InSiliCHO: Modeling Cell Line Dynamics For Process Development

Modeling and simulation can be a powerful tool for bioprocess design. We now present InSiliCHO, an open source implementation for in silico simulation of Chinese hamster ovary cells (CHO) and a foundation for future work in DoE tools, active learning and more.

Why Simulate?

A good process model:

• helps researchers understand and predict bioprocess behavior during scale-up;
• allows qualitative exploration of system dynamics by testing control strategies quickly and cheaply;
• provides more detailed understanding of process behavior than an empirical response surface derived from Design of Experiments (DoE).

See here for a comparison of process dynamics as described by a typical response surface as obtained with DoE (left), versus a response surface from a process model (right).

DOE Response Surface

Mechanistic Model Response Surface 

The figures show cell density after 150 hours for different glucose concentrations in the starting medium and different process temperatures. While the DoE model gets the relationships directionally correct, it misses details that the process model is able to capture.

Foundations

We implemented the model described in Möller et al., 2020 [1]. This model describes the evolution of cell density, glucose, glutamine, lactate, ammonia and monoclonal antibody (mAb) concentrations. It encodes sensitivity of growth and death rates to the various chemical species, lactate metabolic shift (dependent on glucose concentration), and the inhibitive effect of ammonia on antibody production. The dynamics of the model are based on known characteristics of CHO, and the default parameters used in the model were chosen to reconstruct experimental data with good fidelity.

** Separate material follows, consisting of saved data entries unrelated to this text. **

-- ==== Sys2Proof/Machine/Sluice.lean ====
section
/-! DEFINITION. Output stages and claims (R439 to R462), and the meanings of their commands. -/

namespace Sys2Proof.Machine

/-- A Sluice without history. -/
def Sluice.rest : Sluice :=
  { cands := [], last := none, lastWin := none, hold := 0, next := 0, word := 0, forceNext := none, silent := [], gone := []
    best := none }

/-- The Sluice of instance o. -/
def State.slu (s : State) (o : Nat) : Sluice := tabGet s.sluices Sluice.rest o

/-- Stores a Sluice and shows its hold count (R462). -/
def State.setSlu (s : State) (o : Nat) (x : Sluice) : State :=
  ({ s with sluices := tabSet s.sluices o x } : State).put Fld.SLU_Oo_STAT.HOLD_CNT (min 0xFF x.hold) o

/-- The DAC code of a setpoint value (R440). -/
def dacCode (v : Int) : Int := clampInt (-524288) 524287 (roundDiv v 16)

/-- Parameters of an OUTPUT unit (R135). -/
def outHold (u : PatUnit) : Nat := if u.p 0 0 6 = 0 then 64 else u.p 0 0 6
def outKs (u : PatUnit) : Nat := u.p 0 8 7
def outPark (u : PatUnit) : Nat := unsigned 24 (signed 32 (u.params.getD 1 0)) * 256
def outRank (u : PatUnit) (k : Nat) : Nat := u.p (2 + k / 4) (8 * (k % 4)) 8
def outRem (u : PatUnit) : List (Nat × Nat) := (List.range (u.p 4 0 3)).map fun i => (u.p (6 + i) 0 7, u.p (6 + i) 8 8)

/-! ## Claims (R444 to R447) -/

/-- The hub's own sources are withdrawn in the present tick (R446, R447). -/
def State.withdrawn (s : State) : Bool :=
  s.is Fld.SLU_WD.HEALTH || (s.is Fld.SLU_WD.SD && decide (s.sup.withdrawFrom ≤ s.seq.frame))

/-- Shows whether the hub's sources claim. -/
def State.showClaiming (s : State) : State :=
  s.put Fld.SLU_WD.CLAIMING (b2n (s.hubState == stRun && !s.is Fld.SLU_WD.HEALTH && !s.is Fld.SLU_WD.SD))

/-- The deductions of R445 in table order, with whether each condition holds. -/
def State.healthRows (s : State) : List (Nat × Bool) :=
  [(96, !s.is Fld.GLB_STATE.TIME_LOCK), (64, s.is Fld.TIM_STAT.TUN), (64, s.is Fld.GLB_DEGRADED.OVERRUN),
   (32, s.is Fld.GLB_DEGRADED.KR_MARGIN), (16, s.is Fld.GLB_DEGRADED.TIME_DOMAIN), (16, s.is Fld.GLB_DEGRADED.SEGMENT),
   (16, s.is Fld.GLB_DEGRADED.STREAM_CAP), (8, s.is Fld.GLB_DEGRADED.LANE), (8, s.is Fld.GLB_DEGRADED.POD_LINK),
   (4, s.is Fld.GLB_DEGRADED.MEND)]

/-- The health evaluation of a House phase (R445, R446). -/
def State.healthHouse (s : State) : State :=
  let rows := s.healthRows
  let h := 255 - rows.foldl (fun a r => a + if r.2 then r.1 else 0) 0
  let cond := (rows.map (b2n ·.2)).zipIdx.foldl (fun a (b, i) => a + b * 2 ^ i) 0
  let s := ({ s with sup.hNext := h } : State).put Fld.SLU_HEALTH.COND cond
  let min_ := s.policy 0x0701 64
  let record := fun (k : Nat) (s : State) => s.stage 0x0902 (leBytes 1 k ++ leBytes 1 h)
  if !s.sup.hwNext then
    if h < min_ then
      (record 0 ({ s with sup.hwNext := true } : State)).put Fld.SLU_WD.RET_CNT 0 |>.evt Fld.SLU_EVT.HEALTH_WD 105
    else s
  else if h < min_ then s.put Fld.SLU_WD.RET_CNT 0
  else
    let n := s.get Fld.SLU_WD.RET_CNT + 1
    if s.policy 0x0702 1024 ≤ n then
      (record 1 ({ s with sup.hwNext := false } : State)).put Fld.SLU_WD.RET_CNT 0 |>.evt Fld.SLU_EVT.HEALTH_RET 105
    else s.put Fld.SLU_WD.RET_CNT n

/-- What comes into force with an Emit phase: health and health withdrawal. -/
def State.healthEmit (s : State) : State :=
  ((s.put Fld.SLU_HEALTH.H s.sup.hNext).put Fld.SLU_WD.HEALTH (b2n s.sup.hwNext)).showClaiming

/-! ## Candidates (R448) -/

/-- Adds a candidate; what no later tick needs is dropped. -/
def State.addCand (s : State) (o : Nat) (c : Cand) : State :=
  let x := s.slu o
  let keep := x.cands.filter fun d =>
    decide (s.seq.frame ≤ d.label + d.stand) && !(d.src == c.src && d.label == c.label)
  s.setSlu o { x with cands := keep ++ [c] }

/-- The setpoints that the loop engine computed in this tick reach the OUTPUT units they drive (R418). -/
def State.takeSetpoints (s : State) : State :=
  s.forEach (s.units cOUTPUT) fun u s => s.forEach (List.range 8) fun k s =>
    match (s.driver u.id k).bind fun d => s.unitId d.1 with
    | some v =>
      if v.cls != cLOOP then s else
      match (s.slot v.inst).sent with
      | some (n, w) =>
        if n = s.seq.frame then
          s.addCand u.inst { src := k, label := n + outKs u, stand := loopM v - 1, word := w, claim := 0 }
        else s
      | none => s
    | none => s

/-- A remote setpoint that a CLAIM frame brought for OUTPUT unit `id` from hub `hub` (R448, R58). -/
def State.claimOffer (s : State) (id hub label stand claim word : Nat) (late : Bool) : State :=
  match s.unitId id with
  | none => s
  | some u =>
    if u.cls != cOUTPUT then s else
    match (outRem u).zipIdx.find? fun e => e.1.1 == hub with
    | none => s
    | some ((_, rank), i) =>
      if late then s.sat Fld.SLU_Oo_CNT2.LATE_CNT 1 u.inst
      else if claim / 256 != rank && claim != 0 then
        (s.sat Fld.SLU_Oo_CNT2.RANK_BAD 1 u.inst).put Fld.SLU_Oo_EVT.RANK_BAD 1 u.inst
      else s.addCand u.inst { src := 8 + i, label := label, stand := stand, word := word, claim := claim }

/-- The claim of a candidate in the present tick (R444). -/
def State.claimOf (s : State) (u : PatUnit) (c : Cand) : Nat :=
  if c.src < 8 then outRank u c.src * 256 + s.get Fld.SLU_HEALTH.H else c.claim

/-- The candidates that stand for the present tick: per source the one with the latest label (R448). -/
def State.standing (s : State) (u : PatUnit) : List Cand :=
  let n := s.seq.frame
  let l := (s.slu u.inst).cands.filter fun c =>
    decide (c.label ≤ n) && decide (n ≤ c.label + c.stand) && (8 ≤ c.src || !s.withdrawn)
  let latest := l.filter fun c => !(l.any fun d => d.src == c.src && decide (c.label < d.label))
  latest.filter fun c => !wInv c.word && s.claimOf u c != 0

/-- The candidate with the highest claim (R449). -/
def State.bestCand (s : State) (u : PatUnit) : Option Cand :=
  (s.standing u).foldl (fun a c => match a with
    | none => some c
    | some b => if s.claimOf u b < s.claimOf u c then some c else some b) none

/-- Hub ID of a candidate's source for WIN_HUB: 0xFF for a local one. -/
def candHub (u : PatUnit) (src : Nat) : Nat := if src < 8 then 0xFF else ((outRem u).getD (src - 8) (0xFF, 0)).1

/-! ## Partners (R455) -/

/-- Forms GLB_DEGRADED.PARTNER. -/
def State.partnerDegraded (s : State) : State :=
  let on := s.hubState == stRun && (s.units cOUTPUT).any fun u => (s.slu u.inst).gone != []
  s.degrade Fld.GLB_DEGRADED.PARTNER Fld.GLB_DEGRADED_STICKY.PARTNER on

/-- Counts the silence of the remote sources of a unit; a candidate ends it (R455). -/
def State.partnerCount (s : State) (u : PatUnit) : State :=
  let rem := outRem u
  if rem.isEmpty then s else
  let x := s.slu u.inst
  let here := (s.standing u).map (·.src)
  let silent := ((List.range 7).map fun i =>
    if i < rem.length && !here.contains (8 + i) then x.silent.getD i 0 + 1 else 0) ++ [x.silent.getD 7 0]
  let gone := x.gone.filter fun i => !here.contains (8 + i)
  let s := s.setSlu u.inst { x with silent := silent, gone := gone }
  s.when (gone != x.gone) (·.partnerDegraded)

/-- PARTNER_TIMEOUT: remote source `index` of Sluice o has sent no candidate for PARTNER_TICKS ticks (R455). Index 7 names
a home that the pod reports absent (R457). -/
def execPartnerTimeout (o index : Nat) (s : State) : Host.Outcome State Fault Refusal :=
  let x := s.slu o
  if s.hubState != stRun || x.gone.contains index || x.silent.getD index 0 < s.policy 0x0704 64 then .next s
  else .next ((s.setSlu o { x with gone := index :: x.gone }).evt Fld.SLU_EVT.PARTNER 105).partnerDegraded

/-! ## Arbitration (R449 to R451) -/

/-- The forced state changes at its tick (R451); a release ends a fault (R458). -/
def State.sluForce (s : State) (o : Nat) : State :=
  let x := s.slu o
  match x.forceNext with
  | some (n, on) =>
    if s.seq.frame < n then s else
    let fault := s.get Fld.SLU_Oo_STAT.STATE o == 6
    let s := s.setSlu o { x with forceNext := none, hold := if on then x.hold else if fault then 0 else x.hold }
    let s := s.put Fld.SLU_Oo_STAT.FORCED (b2n on) o
    s.when (!on && fault) (·.put Fld.SLU_Oo_STAT.STATE 3 o)
  | none => s

/-- Puts a Sluice's word and state for this tick; the forced state shows and applies PARK instead. -/
def State.sluNext (s : State) (u : PatUnit) (word state : Nat) : State :=
  let o := u.inst
  if s.is Fld.SLU_Oo_STAT.FORCED o then
    (s.setSlu o { s.slu o with next := outPark u }).put Fld.SLU_Oo_STAT.STATE 5 o
  else (s.setSlu o { s.slu o with next := word }).put Fld.SLU_Oo_STAT.STATE state o

/-- One tick of a local Sluice in RUN (R449, R450). -/
def State.arbitrate (s : State) (u : PatUnit) : State :=
  let o := u.inst
  if s.get Fld.SLU_Oo_STAT.STATE o = 6 then s else
  let x := s.slu o
  let hf := outHold u
  match s.bestCand u with
  | some c =>
    let moved := match x.lastWin with
      | some w => w != c.src
      | none => false
    let s := s.setSlu o { x with last := some c.word, lastWin := some c.src, hold := 0 }
    let s := (s.put Fld.SLU_Oo_STAT.WIN_SRC c.src o).put Fld.SLU_Oo_STAT.WIN_HUB (candHub u c.src) o
    let s := s.put Fld.SLU_Oo_WIN.CLAIM (s.claimOf u c) o
    let s := s.when moved fun s =>
      ((s.sat Fld.SLU_Oo_CNT.HO_CNT 1 o).put Fld.SLU_Oo_EVT.HANDOVER 1 o).classEvt u.id
    let s := s.when (hf < x.hold) (·.stage 0x0904
      (leBytes 1 o ++ leBytes 1 (candHub u c.src) ++ leBytes 1 c.src))
    s.sluNext u c.word 2
  | none =>
    let j := x.hold + 1
    let s := (s.setSlu o { x with hold := j }).put Fld.SLU_Oo_WIN.CLAIM 0 o
    if j ≤ hf then (s.put Fld.SLU_Oo_EVT.HOLD 1 o).sluNext u (x.last.getD (outPark u)) 3
    else
      let s := s.sluNext u (outPark u) 4
      s.when (j == hf + 1) fun s =>
        ((s.put Fld.SLU_Oo_EVT.PARK 1 o).sat Fld.SLU_Oo_CNT.PARK_CNT 1 o).stage 0x0903
          (leBytes 1 o ++ leBytes 1 (s.get Fld.SLU_Oo_STAT.STATE o))

/-- The home's choice for a pod output in RUN (R456). -/
def State.podChoose (s : State) (u : PatUnit) : State :=
  let o := u.inst
  let b := (s.bestCand u).map fun c => (c.word, s.claimOf u c)
  s.setSlu o { s.slu o with best := b }

/-- The Sluice work of a Decide phase (R443, R449): outside RUN every local Sluice parks. -/
def State.sluDecide (s : State) : State :=
  let s := if s.hubState == stRun then s.takeSetpoints else s
  s.forEach (s.units cOUTPUT) fun u s =>
    let o := u.inst
    let s := (s.ran u.id).sluForce o
    if s.hubState != stRun then
      let s := s.setSlu o { s.slu o with best := none }
      if o < 16 && s.get Fld.SLU_Oo_STAT.STATE o != 6 then s.sluNext u (outPark u) 1 else s
    else
      let s := s.partnerCount u
      if o < 16 then s.arbitrate u else s.podChoose u

/-- Every local Sluice loads its word at the start of the Emit phase (R441), and its pin's voltage is measured (R458):
`pins` lists instances with the measured voltage in µV. -/
def State.sluEmit (s : State) (pins : List (Nat × Int)) : State :=
  let s := s.forEach ((s.units cOUTPUT).filter (·.inst < 16)) fun u s =>
    let o := u.inst
    let x := s.slu o
    (s.setSlu o { x with word := x.next }).put Fld.SLU_Oo_APPLIED.WORD x.next o
  s.forEach pins fun p s => s.when (p.1 < 16) (·.put Fld.SLU_Oo_MEAS.MV (unsigned 32 p.2) p.1)

/-- The hub has left RUN for a state without an Emit phase: local Sluices apply PARK (R443). -/
def State.sluPark (s : State) : State :=
  s.forEach (s.units cOUTPUT) fun u s =>
    let o := u.inst
    if 16 ≤ o || s.get Fld.SLU_Oo_STAT.STATE o = 6 then s else
    let s := s.sluNext u (outPark u) 1
    (s.setSlu o { s.slu o with word := outPark u }).put Fld.SLU_Oo_APPLIED.WORD (outPark u) o

/-- The hub enters RUN: no drive tick has occurred yet (R450). -/
def State.sluRun (s : State) : State :=
  s.forEach (s.units cOUTPUT) fun u s =>
    s.setSlu u.inst { s.slu u.inst with cands := [], last := none, lastWin := none, hold := 0, silent := [] }

/-- The slot words O k labelled with this tick: the code applied from the Emit phase of the tick before (R442). -/
def State.sluSlots (s : State) : State :=
  s.forEach ((s.units cOUTPUT).filter (·.inst < 16)) fun u s =>
    let w := valWord (dacCode (wVal (s.slu u.inst).word) * 16) (s.tun * 4)
    { s with flow.slot := tabSet s.flow.slot (688 + u.inst) w }

/-- An OUTPUT unit starts at a commit: it holds what its instance applied last (R452). -/
def State.sluStart (s : State) (u : PatUnit) : State :=
  let o := u.inst
  let x := s.slu o
  let s := s.setSlu o { Sluice.rest with last := some x.word, word := x.word, next := x.word, forceNext := x.forceNext }
  let s := ((s.put Fld.SLU_Oo_CFG.ACTIVE 1 o).put Fld.SLU_Oo_CFG.N_REM (u.p 4 0 3) o).put Fld.SLU_Oo_CFG.K_S (outKs u) o
  let s := (s.put Fld.SLU_Oo_CFG.HOLD_FRAMES (u.p 0 0 6) o).wr Reg.SLU_Oo_PARK (BitVec.ofNat 32 (outPark u)) o
  let s := ((s.wr Reg.SLU_Oo_EVT 0 o).wr Reg.SLU_Oo_CNT 0 o).wr Reg.SLU_Oo_CNT2 0 o
  let s := ((s.put Fld.SLU_Oo_STAT.WIN_HUB 0xFF o).put Fld.SLU_Oo_STAT.WIN_SRC 0xF o).wr Reg.SLU_Oo_WIN 0 o
  if o < 16 then s.put Fld.SLU_Oo_STAT.STATE (if s.hubState == stRun then 3 else 1) o else s.put Fld.SLU_Oo_STAT.STATE 1 o

/-- An OUTPUT unit ends at a commit: a local instance applies code 0 (R452). -/
def State.sluEnd (s : State) (o : Nat) : State :=
  let forced := s.is Fld.SLU_Oo_STAT.FORCED o
  let s := s.setSlu o { Sluice.rest with forceNext := (s.slu o).forceNext }
  let s := [Reg.SLU_Oo_CFG, Reg.SLU_Oo_PARK, Reg.SLU_Oo_WIN, Reg.SLU_Oo_APPLIED, Reg.SLU_Oo_MEAS].foldl (fun s r => s.wr r 0 o) s
  (s.wr Reg.SLU_Oo_STAT 0xFFF00000 o).put Fld.SLU_Oo_STAT.FORCED (b2n forced) o

/-! ## Faults, commands and register writes (R458, R460, R462) -/

/-- OUTPUT_FAULT: the pin of local Sluice o has been off by more than the limit in 16 consecutive ticks (R458). -/
def execOutputFault (o : Nat) (s : State) : Host.Outcome State Fault Refusal :=
  match s.unitAt cOUTPUT o with
  | none => .next s
  | some u =>
    if 16 ≤ o || s.get Fld.SLU_Oo_STAT.STATE o = 6 then .next s else
    let code := dacCode (wVal (s.slu o).word)
    let s := ((s.put Fld.SLU_Oo_STAT.STATE 6 o).put Fld.SLU_Oo_EVT.FAULT 1 o).uPut Fld.UNIT_STAT.CLASS_EVT 1 u.id
    .next (s.stage 0x0905
      (leBytes 4 o ++ leBytes 4 (unsigned 32 code) ++ leBytes 4 (s.get Fld.SLU_Oo_MEAS.MV o)))

/-- The effect of SLU_RECLAIM (R447, R460). -/
def State.sluReclaim (s : State) : Answer × State :=
  if !s.is Fld.SLU_WD.SD then ({ status := 2 }, s)
  else if s.get Fld.SUP_SD_STAT.ACTIVE != 0 then ({ status := 8 }, s)
  else
    let s := s.put Fld.SLU_WD.SD 0
    let s := s.degrade Fld.GLB_DEGRADED.SELFDIAG Fld.GLB_DEGRADED_STICKY.SELFDIAG false
    ({ status := 0 }, s.stage 0x0902 (leBytes 1 3 ++ leBytes 1 (s.get Fld.SLU_HEALTH.H)))

/-- The effect of SLU_FORCE_PARK (R451, R460). -/
def State.sluForceCmd (s : State) (inst on : Nat) : Answer × State :=
  if 1 < on || 79 < inst then ({ status := 3, detail := 3 }, s) else
  match s.unitAt cOUTPUT inst with
  | none => ({ status := 3 }, s)
  | some _ => ({ status := 0 }, s.setSlu inst { s.slu inst with forceNext := some (s.seq.frame + 1, on == 1) })

/-- SLU_CNT_CLR: a write of 1 to SLU_Oo_CTRL.CNT_CLR (R462). -/
def execSluCntClr (o : Nat) (s : State) : Host.Outcome State Fault Refusal :=
  if !s.mapOpen then .next s else
  .next ((s.wr Reg.SLU_Oo_CNT 0 o).wr Reg.SLU_Oo_CNT2 0 o)

/-! ## Remote drive (R454) -/

/-- The CLAIM frames due in this Emit phase: target hub, OUTPUT_ID, label, STAND, claim and word. -/
def State.claimSends (s : State) : List (Nat × Nat × Nat × Nat × Nat × Nat) :=
  match s.banks.act with
  | none => []
  | some p =>
    if s.withdrawn || s.hubState != stRun then [] else
    p.remoteDrive.filterMap fun r =>
      match s.unitId r.loopId with
      | none => none
      | some v =>
        match (s.slot v.inst).sent with
        | some (n, w) =>
          if n = s.seq.frame then
            some (r.hub, r.outputId, n + r.kS, loopM v - 1, r.rank * 256 + s.get Fld.SLU_HEALTH.H, w)
          else none
        | none => none

end Sys2Proof.Machine
end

[1] Möller, Johannes, Tanja Hernández Rodríguez, Jan Müller, Lukas Arndt, Kim B. Kuchemüller, Björn Frahm, Regine Eibl, Dieter Eibl, and Ralf Pörtner. “Model Uncertainty-Based Evaluation of Process Strategies during Scale-up of Biopharmaceutical Processes.” Computers & Chemical Engineering 134 (2020): 106693.

Try It!

You can try the model in our app. Use the sliders to adjust parameter values and initial conditions. The process dynamics are simulated in real time. The experimental data on which the original model was fitted is also visualized.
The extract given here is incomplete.